- **To do**
A complete and exact copy of the data below is the task.
━━━ Dataset records
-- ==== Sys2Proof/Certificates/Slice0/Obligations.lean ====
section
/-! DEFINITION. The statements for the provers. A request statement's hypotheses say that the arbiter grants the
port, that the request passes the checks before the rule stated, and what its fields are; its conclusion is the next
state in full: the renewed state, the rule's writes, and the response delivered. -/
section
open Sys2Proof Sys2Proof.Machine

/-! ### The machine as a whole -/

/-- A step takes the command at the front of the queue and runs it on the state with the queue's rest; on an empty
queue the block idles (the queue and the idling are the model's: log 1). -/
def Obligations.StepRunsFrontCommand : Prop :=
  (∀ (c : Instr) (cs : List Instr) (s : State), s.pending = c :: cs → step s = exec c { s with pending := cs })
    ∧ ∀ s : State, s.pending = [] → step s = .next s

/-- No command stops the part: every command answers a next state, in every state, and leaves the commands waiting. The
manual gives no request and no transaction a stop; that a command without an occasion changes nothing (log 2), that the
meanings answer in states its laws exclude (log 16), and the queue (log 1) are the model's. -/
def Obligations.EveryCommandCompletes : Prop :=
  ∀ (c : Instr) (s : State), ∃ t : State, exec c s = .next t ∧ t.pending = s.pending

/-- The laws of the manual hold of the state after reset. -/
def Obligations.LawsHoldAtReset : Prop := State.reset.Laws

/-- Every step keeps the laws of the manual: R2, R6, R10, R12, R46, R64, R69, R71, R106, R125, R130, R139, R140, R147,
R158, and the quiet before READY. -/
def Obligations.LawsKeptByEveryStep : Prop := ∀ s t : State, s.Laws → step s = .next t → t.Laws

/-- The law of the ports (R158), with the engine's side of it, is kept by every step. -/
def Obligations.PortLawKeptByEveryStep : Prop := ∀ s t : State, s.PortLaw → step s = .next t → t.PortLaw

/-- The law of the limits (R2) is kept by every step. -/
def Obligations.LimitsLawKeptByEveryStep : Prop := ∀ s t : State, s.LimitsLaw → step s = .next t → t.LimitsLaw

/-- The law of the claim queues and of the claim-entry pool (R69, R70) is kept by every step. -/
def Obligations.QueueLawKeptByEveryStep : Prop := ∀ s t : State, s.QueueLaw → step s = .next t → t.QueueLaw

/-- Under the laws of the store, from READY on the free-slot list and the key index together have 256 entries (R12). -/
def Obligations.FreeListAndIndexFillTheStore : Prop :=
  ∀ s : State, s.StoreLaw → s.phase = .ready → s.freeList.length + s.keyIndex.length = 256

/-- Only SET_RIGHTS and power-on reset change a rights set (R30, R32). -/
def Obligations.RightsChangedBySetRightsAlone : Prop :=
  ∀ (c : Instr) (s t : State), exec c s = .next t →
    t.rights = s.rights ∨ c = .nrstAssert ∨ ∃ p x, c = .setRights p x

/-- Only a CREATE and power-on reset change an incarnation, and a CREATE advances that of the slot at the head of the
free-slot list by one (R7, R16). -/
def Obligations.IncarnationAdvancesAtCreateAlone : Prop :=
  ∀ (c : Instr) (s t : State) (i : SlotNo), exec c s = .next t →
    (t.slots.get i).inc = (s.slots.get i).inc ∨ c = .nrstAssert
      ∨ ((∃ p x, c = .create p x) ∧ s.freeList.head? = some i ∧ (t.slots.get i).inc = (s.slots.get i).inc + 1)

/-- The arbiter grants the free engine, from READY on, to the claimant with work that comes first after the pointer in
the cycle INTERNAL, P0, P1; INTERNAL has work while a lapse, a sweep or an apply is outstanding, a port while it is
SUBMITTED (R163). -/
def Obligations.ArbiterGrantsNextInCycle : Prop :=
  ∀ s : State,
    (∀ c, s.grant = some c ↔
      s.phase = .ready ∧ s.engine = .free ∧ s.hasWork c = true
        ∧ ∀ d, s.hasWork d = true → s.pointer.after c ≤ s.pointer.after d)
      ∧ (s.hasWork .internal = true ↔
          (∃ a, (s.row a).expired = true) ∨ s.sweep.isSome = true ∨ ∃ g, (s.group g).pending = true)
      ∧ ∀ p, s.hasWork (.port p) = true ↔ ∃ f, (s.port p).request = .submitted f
━━━━━━
- **Solution to this problem**
-- ==== Sys2Proof/Certificates/Slice0/Obligations.lean ====
section
/-! DEFINITION. The statements for the provers. A request statement's hypotheses say that the arbiter grants the
port, that the request passes the checks before the rule stated, and what its fields are; its conclusion is the next
state in full: the renewed state, the rule's writes, and the response delivered. -/
section
open Sys2Proof Sys2Proof.Machine

/-! ### The machine as a whole -/

/-- A step takes the command at the front of the queue and runs it on the state with the queue's rest; on an empty
queue the block idles (the queue and the idling are the model's: log 1). -/
def Obligations.StepRunsFrontCommand : Prop :=
  (∀ (c : Instr) (cs : List Instr) (s : State), s.pending = c :: cs → step s = exec c { s with pending := cs })
    ∧ ∀ s : State, s.pending = [] → step s = .next s

/-- No command stops the part: every command answers a next state, in every state, and leaves the commands waiting. The
manual gives no request and no transaction a stop; that a command without an occasion changes nothing (log 2), that the
meanings answer in states its laws exclude (log 16), and the queue (log 1) are the model's. -/
def Obligations.EveryCommandCompletes : Prop :=
  ∀ (c : Instr) (s : State), ∃ t : State, exec c s = .next t ∧ t.pending = s.pending

/-- The laws of the manual hold of the state after reset. -/
def Obligations.LawsHoldAtReset : Prop := State.reset.Laws

/-- Every step keeps the laws of the manual: R2, R6, R10, R12, R46, R64, R69, R71, R106, R125, R130, R139, R140, R147,
R158, and the quiet before READY. -/
def Obligations.LawsKeptByEveryStep : Prop := ∀ s t : State, s.Laws → step s = .next t → t.Laws

/-- The law of the ports (R158), with the engine's side of it, is kept by every step. -/
def Obligations.PortLawKeptByEveryStep : Prop := ∀ s t : State, s.PortLaw → step s = .next t → t.PortLaw

/-- The law of the limits (R2) is kept by every step. -/
def Obligations.LimitsLawKeptByEveryStep : Prop := ∀ s t : State, s.LimitsLaw → step s = .next t → t.LimitsLaw

/-- The law of the claim queues and of the claim-entry pool (R69, R70) is kept by every step. -/
def Obligations.QueueLawKeptByEveryStep : Prop := ∀ s t : State, s.QueueLaw → step s = .next t → t.QueueLaw

/-- Under the laws of the store, from READY on the free-slot list and the key index together have 256 entries (R12). -/
def Obligations.FreeListAndIndexFillTheStore : Prop :=
  ∀ s : State, s.StoreLaw → s.phase = .ready → s.freeList.length + s.keyIndex.length = 256

/-- Only SET_RIGHTS and power-on reset change a rights set (R30, R32). -/
def Obligations.RightsChangedBySetRightsAlone : Prop :=
  ∀ (c : Instr) (s t : State), exec c s = .next t →
    t.rights = s.rights ∨ c = .nrstAssert ∨ ∃ p x, c = .setRights p x

/-- Only a CREATE and power-on reset change an incarnation, and a CREATE advances that of the slot at the head of the
free-slot list by one (R7, R16). -/
def Obligations.IncarnationAdvancesAtCreateAlone : Prop :=
  ∀ (c : Instr) (s t : State) (i : SlotNo), exec c s = .next t →
    (t.slots.get i).inc = (s.slots.get i).inc ∨ c = .nrstAssert
      ∨ ((∃ p x, c = .create p x) ∧ s.freeList.head? = some i ∧ (t.slots.get i).inc = (s.slots.get i).inc + 1)

/-- The arbiter grants the free engine, from READY on, to the claimant with work that comes first after the pointer in
the cycle INTERNAL, P0, P1; INTERNAL has work while a lapse, a sweep or an apply is outstanding, a port while it is
SUBMITTED (R163). -/
def Obligations.ArbiterGrantsNextInCycle : Prop :=
  ∀ s : State,
    (∀ c, s.grant = some c ↔
      s.phase = .ready ∧ s.engine = .free ∧ s.hasWork c = true
        ∧ ∀ d, s.hasWork d = true → s.pointer.after c ≤ s.pointer.after d)
      ∧ (s.hasWork .internal = true ↔
          (∃ a, (s.row a).expired = true) ∨ s.sweep.isSome = true ∨ ∃ g, (s.group g).pending = true)
      ∧ ∀ p, s.hasWork (.port p) = true ↔ ∃ f, (s.port p).request = .submitted f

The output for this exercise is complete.